Lebih ironis lagi, angka PHK di tahun 2025 menunjukkan tren kenaikan. Para pekerja yang sebelumnya berkontribusi pada pertumbuhan ekonomi, kini justru terdepak dari sistem. Industri-industri melakukan efisiensi, otomatisasi, atau memindahkan operasional ke tempat yang lebih “murah”. Hasilnya: anak muda terjepit di antara impian yang ditanamkan sejak sekolah, dan realitas keras yang tak memberi tempat.

Mereka dijanjikan masa depan, tapi dijebak dalam ketidakpastian. Mereka diglorifikasi sebagai generasi emas, tapi dibiarkan terpuruk dalam kubangan lumpur secara harfiah.

Pertanyaannya sederhana: bonus demografi ini bonus untuk siapa?
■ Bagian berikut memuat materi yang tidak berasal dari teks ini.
@[simp ↓] theorem kept_pcIssues {n pc : Nat} (h : Kept F s0 s) (h_dmc : F .dmc = true := by assumption) :
    Kept F s0 (State.pcIssues n pc s) := by
  induction n generalizing s with
  | zero => exact h
  | succ n ih => exact ih (kept_pcIssue h)

@[simp ↓] theorem kept_pcTime {pc : Nat} (h : Kept F s0 s) (h_dmc : F .dmc = true := by assumption)
    (h_fresh : F .fresh = true := by assumption) :
    Kept F s0 (State.pcTime s pc) := by
  unfold State.pcTime
  simp (maxDischargeDepth := 60) +contextual [h, h_dmc, h_fresh]

@[simp ↓] theorem kept_lineRequest {a : Nat} {w : Option LineWrite} (h : Kept F s0 s) (h_dmc : F .dmc = true := by assumption) (h_erl : F .erl = true := by assumption) (h_fresh : F .fresh = true := by assumption) (h_hbm : F .hbm = true := by assumption) (h_hbmBad : F .hbmBad = true := by assumption) (h_regs : F .regs = true := by assumption) (h_wireOut : F .wireOut = true := by assumption) :
    Kept F s0 (State.lineRequest s a w) := by
  unfold State.lineRequest
  repeat' split
  all_goals simp (maxDischargeDepth := 60) +contextual [h, h_dmc, h_erl, h_fresh, h_hbm, h_hbmBad, h_regs, h_wireOut]

@[simp ↓] theorem kept_setOwed {pc n : Nat} (h : Kept F s0 s) (h_dmc : F .dmc = true := by assumption)
    (h_regs : F .regs = true := by assumption) :
    Kept F s0 (State.setOwed s pc n) := by
  unfold State.setOwed
  simp (maxDischargeDepth := 60) +contextual [h, h_dmc, h_regs]

@[simp ↓] theorem kept_noteStale (h : Kept F s0 s) (h_regs : F .regs = true := by assumption) :
    Kept F s0 (State.noteStale s) := by
  unfold State.noteStale
  simp (maxDischargeDepth := 60) +contextual [h, h_regs]

@[simp ↓] theorem kept_pcTag {pc load : Nat} (h : Kept F s0 s) (h_dmc : F .dmc = true := by assumption)
    (h_regs : F .regs = true := by assumption) :
    Kept F s0 (State.pcTag s pc load) := by
  unfold State.pcTag
  simp (maxDischargeDepth := 60) +contextual [h, h_dmc, h_regs]

@[simp ↓] theorem kept_pcStall {pc n : Nat} (h : Kept F s0 s) (h_dmc : F .dmc = true := by assumption) :
    Kept F s0 (State.pcStall s pc n) := by
  unfold State.pcStall
  simp (maxDischargeDepth := 60) +contextual [h, h_dmc]

@[simp ↓] theorem kept_pcRetrain {pc : Nat} (h : Kept F s0 s) (h_dmc : F .dmc = true := by assumption)
    (h_fresh : F .fresh = true := by assumption) (h_regs : F .regs = true := by assumption) :
    Kept F s0 (State.pcRetrain s pc) := by
  unfold State.pcRetrain
  simp (maxDischargeDepth := 60) +contextual [h, h_dmc, h_fresh, h_regs]

@[simp ↓] theorem kept_pcStaleCheck {pc : Nat} (h : Kept F s0 s) (h_regs : F .regs = true := by assumption) :
    Kept F s0 (State.pcStaleCheck s pc) := by
  unfold State.pcStaleCheck
  simp (maxDischargeDepth := 60) +contextual [h, h_regs]

@[simp ↓] theorem kept_recount {n : Nat} {hot : Bool} (h : Kept F s0 s) (h_dmc : F .dmc = true := by assumption)
    (h_regs : F .regs = true := by assumption) :
    Kept F s0 (State.recount s n hot) := by
  unfold State.recount
  simp (maxDischargeDepth := 60) +contextual [h, h_dmc, h_regs]

@[simp ↓] theorem kept_slotsValid (h : Kept F s0 s) (h_regs : F .regs = true := by assumption) :
    Kept F s0 (State.slotsValid s) := by
  unfold State.slotsValid
  simp (maxDischargeDepth := 60) +contextual [h, h_regs]

@[simp ↓] theorem kept_pcAside {p v : Nat} (h : Kept F s0 s) (h_dmc : F .dmc = true := by assumption) (h_regs : F .regs = true := by assumption) :
    Kept F s0 (State.pcAside s p v) := by
  unfold State.pcAside
  simp (maxDischargeDepth := 60) +contextual [h, h_dmc, h_regs]

@[simp ↓] theorem kept_dmcStart (h : Kept F s0 s) (h_dmc : F .dmc = true := by assumption)
    (h_regs : F .regs = true := by assumption) :
    Kept F s0 (State.dmcStart s) := by
  unfold State.dmcStart
  simp (maxDischargeDepth := 60) +contextual [h, h_dmc, h_regs]

@[simp ↓] theorem kept_noteReady (h : Kept F s0 s) (h_regs : F .regs = true := by assumption) :
    Kept F s0 (State.noteReady s) := by
  unfold State.noteReady
  simp (maxDischargeDepth := 60) +contextual [h, h_regs]

@[simp ↓] theorem kept_dmcWarm (h : Kept F s0 s) (h_regs : F .regs = true := by assumption) :
    Kept F s0 (State.dmcWarm s) := by
  unfold State.dmcWarm
  simp (maxDischargeDepth := 60) +contextual [h, h_regs]

@[simp ↓] theorem kept_refreshed {pc : Nat} (h : Kept F s0 s) (h_dmc : F .dmc = true := by assumption)
    (h_regs : F .regs = true := by assumption) :
    Kept F s0 (State.refreshed s pc) := by
  unfold State.refreshed
  simp (maxDischargeDepth := 60) +contextual [h, h_dmc, h_regs]

@[simp ↓] theorem kept_refreshAll {n pc : Nat} (h : Kept F s0 s) (h_dmc : F .dmc = true := by assumption)
    (h_regs : F .regs = true := by assumption) :
    Kept F s0 (State.refreshAll n pc s) := by
  induction n generalizing s with
  | zero => exact h
  | succ n ih => exact ih (kept_refreshed h)

@[simp ↓] theorem kept_selfRefresh (h : Kept F s0 s) (h_dmc : F .dmc = true := by assumption) (h_regs : F .regs = true := by assumption) :
    Kept F s0 (State.selfRefresh s) := by
  unfold State.selfRefresh
  simp (maxDischargeDepth := 60) +contextual [h, h_dmc, h_regs]

@[simp ↓] theorem kept_retireCmd {v : BitVec 32} (h : Kept F s0 s) (h_dmc : F .dmc = true := by assumption)
    (h_erl : F .erl = true := by assumption) (h_regs : F .regs = true := by assumption) :
    Kept F s0 (State.retireCmd s v) := by
  unfold State.retireCmd
  simp (maxDischargeDepth := 60) +contextual [h, h_dmc, h_erl, h_regs]

@[simp ↓] theorem kept_pcFault {p : Nat} (h : Kept F s0 s) (h_dmc : F .dmc = true := by assumption) (h_erl : F .erl = true := by assumption) (h_regs : F .regs = true := by assumption) :
    Kept F s0 (State.pcFault s p) := by
  unfold State.pcFault
  simp (maxDischargeDepth := 60) +contextual [h, h_dmc, h_erl, h_regs]

@[simp ↓] theorem kept_dmwRead {off : Nat} (h : Kept F s0 s) (h_dmc : F .dmc = true := by assumption)
    (h_erl : F .erl = true := by assumption) (h_regs : F .regs = true := by assumption) :
    Kept F s0 (State.dmwRead s off).2 := by
  unfold State.dmwRead
  simp (maxDischargeDepth := 60) +contextual [h, h_dmc, h_erl, h_regs]

@[simp ↓] theorem kept_dmwWrite {off : Nat} {v : BitVec 32} (h : Kept F s0 s) (h_dmc : F .dmc = true := by assumption)
    (h_erl : F .erl = true := by assumption) (h_hbm : F .hbm = true := by assumption)
    (h_hbmBad : F .hbmBad = true := by assumption) (h_regs : F .regs = true := by assumption) :
    Kept F s0 (State.dmwWrite s off v) := by
  unfold State.dmwWrite
  simp (maxDischargeDepth := 60) +contextual [h, h_dmc, h_erl, h_hbm, h_hbmBad, h_regs]

@[simp ↓] theorem kept_latch {a : Nat} (h : Kept F s0 s) (h_shadow : F .shadow = true := by assumption) :
    Kept F s0 (State.latch s a) := by
  unfold State.latch
  simp (maxDischargeDepth := 60) +contextual [h, h_shadow]

@[simp ↓] theorem kept_latchFab {a : Nat} (h : Kept F s0 s) (h_shadowFab : F .shadowFab = true := by assumption) :
    Kept F s0 (State.latchFab s a) := by
  unfold State.latchFab
  simp (maxDischargeDepth := 60) +contextual [h, h_shadowFab]

@[simp ↓] theorem kept_logPop (h : Kept F s0 s) (h_regs : F .regs = true := by assumption)
    (h_shadow : F .shadow = true := by assumption) :
    Kept F s0 (State.logPop s) := by
  unfold State.logPop
  simp (maxDischargeDepth := 60) +contextual [h, h_regs, h_shadow]

@[simp ↓] theorem kept_popReg {a : Nat} (h : Kept F s0 s) (h_cnt : F .cnt = true := by assumption)
    (h_regs : F .regs = true := by assumption) (h_shadow : F .shadow = true := by assumption)
    (h_tim : F .tim = true := by assumption) :
    Kept F s0 (State.popReg s a) := by
  unfold State.popReg
  simp (maxDischargeDepth := 60) +contextual [h, h_cnt, h_regs, h_shadow, h_tim]

@[simp ↓] theorem kept_fetchReg {i a : Nat} (h : Kept F s0 s) (h_dmc : F .dmc = true := by assumption)
    (h_erl : F .erl = true := by assumption) (h_regs : F .regs = true := by assumption)
    (h_shadow : F .shadow = true := by assumption) :
    Kept F s0 (State.fetchReg s i a).2 := by
  unfold State.fetchReg
  repeat' split
  all_goals simp (maxDischargeDepth := 60) +contextual [h, h_dmc, h_erl, h_regs, h_shadow]

@[simp ↓] theorem kept_mreadServe {src : Nat} {p : List Byte} (h : Kept F s0 s)
    (h_fab : F .fab = true := by assumption) (h_regs : F .regs = true := by assumption)
    (h_shadowFab : F .shadowFab = true := by assumption) :
    Kept F s0 (State.mreadServe s src p) := by
  unfold State.mreadServe
  simp (maxDischargeDepth := 60) +contextual [h, h_fab, h_regs, h_shadowFab]

@[simp ↓] theorem kept_scl (h : Kept F s0 s) (h_i3c : F .i3c = true := by assumption) :
    Kept F s0 (State.scl s) := by
  unfold State.scl
  simp (maxDischargeDepth := 60) +contextual [h, h_i3c]

@[simp ↓] theorem kept_onBus {f : State → State} (hf : ∀ s, Kept F s0 s → Kept F s0 (f s)) (h : Kept F s0 s)
    (h_i3c : F .i3c = true := by assumption) :
    Kept F s0 (State.onBus s f) := by
  unfold State.onBus
  simp (maxDischargeDepth := 60) +contextual [h, hf, h_i3c]

@[simp ↓] theorem kept_direct {f : State → State} (hf : ∀ s, Kept F s0 s → Kept F s0 (f s)) (h : Kept F s0 s)
    (h_i3c : F .i3c = true := by assumption) (h_wireOut : F .wireOut = true := by assumption) :
    Kept F s0 (State.direct s f) := by
  unfold State.direct
  simp (maxDischargeDepth := 60) +contextual [h, hf, h_i3c, h_wireOut]

@[simp ↓] theorem kept_setI3c {x : I3cSt} (h : Kept F s0 s) (h_i3c : F .i3c = true := by assumption) :
    Kept F s0 (State.setI3c s x) := by
  unfold State.setI3c
  simp (maxDischargeDepth := 60) +contextual [h, h_i3c]

@[simp ↓] theorem kept_answer {bs : List Byte} (h : Kept F s0 s) (h_wireOut : F .wireOut = true := by assumption) :
    Kept F s0 (State.answer s bs) := by
  unfold State.answer
  simp (maxDischargeDepth := 60) +contextual [h, h_wireOut]

@[simp ↓] theorem kept_busEvent {bit : Nat} (h : Kept F s0 s) (h_erl : F .erl = true := by assumption)
    (h_regs : F .regs = true := by assumption) :
    Kept F s0 (State.busEvent s bit) := by
  unfold State.busEvent
  simp (maxDischargeDepth := 60) +contextual [h, h_erl, h_regs]

@[simp ↓] theorem kept_busError {bit : Nat} (h : Kept F s0 s) (h_erl : F .erl = true := by assumption)
    (h_i3c : F .i3c = true := by assumption) (h_regs : F .regs = true := by assumption) :
    Kept F s0 (State.busError s bit) := by
  unfold State.busError
  simp (maxDischargeDepth := 60) +contextual [h, h_erl, h_i3c, h_regs]

@[simp ↓] theorem kept_setDa {da : Nat} (h : Kept F s0 s) (h_i3c : F .i3c = true := by assumption) (h_regs : F .regs = true := by assumption) :
    Kept F s0 (State.setDa s da) := by
  unfold State.setDa
  simp (maxDischargeDepth := 60) +contextual [h, h_i3c, h_regs]

@[simp ↓] theorem kept_clearDa (h : Kept F s0 s) (h_i3c : F .i3c = true := by assumption)
    (h_regs : F .regs = true := by assumption) :
    Kept F s0 (State.clearDa s) := by
  unfold State.clearDa
  simp (maxDischargeDepth := 60) +contextual [h, h_i3c, h_regs]

@[simp ↓] theorem kept_targetReset (h : Kept F s0 s) (h_i3c : F .i3c = true := by assumption)
    (h_regs : F .regs = true := by assumption) :
    Kept F s0 (State.targetReset s) := by
  unfold State.targetReset
  simp (maxDischargeDepth := 60) +contextual [h, h_i3c, h_regs]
Karena yang kita lihat hari ini bukanlah generasi yang diberdayakan, melainkan generasi yang dibiarkan. Bonus demografi seharusnya bukan sekadar statistik, tapi soal bagaimana negara benar-benar hadir untuk menyiapkan lapangan kerja yang manusiawi, sistem pendidikan yang relevan, dan perlindungan sosial yang adil.

Tanpa itu semua, istilah “bonus demografi” hanyalah retorika kosong. Bahkan lebih tepat jika kita menyebutnya sebagai bonus derita  di mana anak muda dijadikan aset hanya ketika mereka produktif, tapi diabaikan saat mereka butuh uluran tangan.

Kita tak butuh lebih banyak slogan. Kita butuh kejujuran dan keberanian untuk mengakui bahwa sistem ini sedang gagal. Dan jika tak segera berubah, maka generasi yang kita sebut “emas” itu akan menjadi generasi yang paling kecewa dalam sejarah republik ini.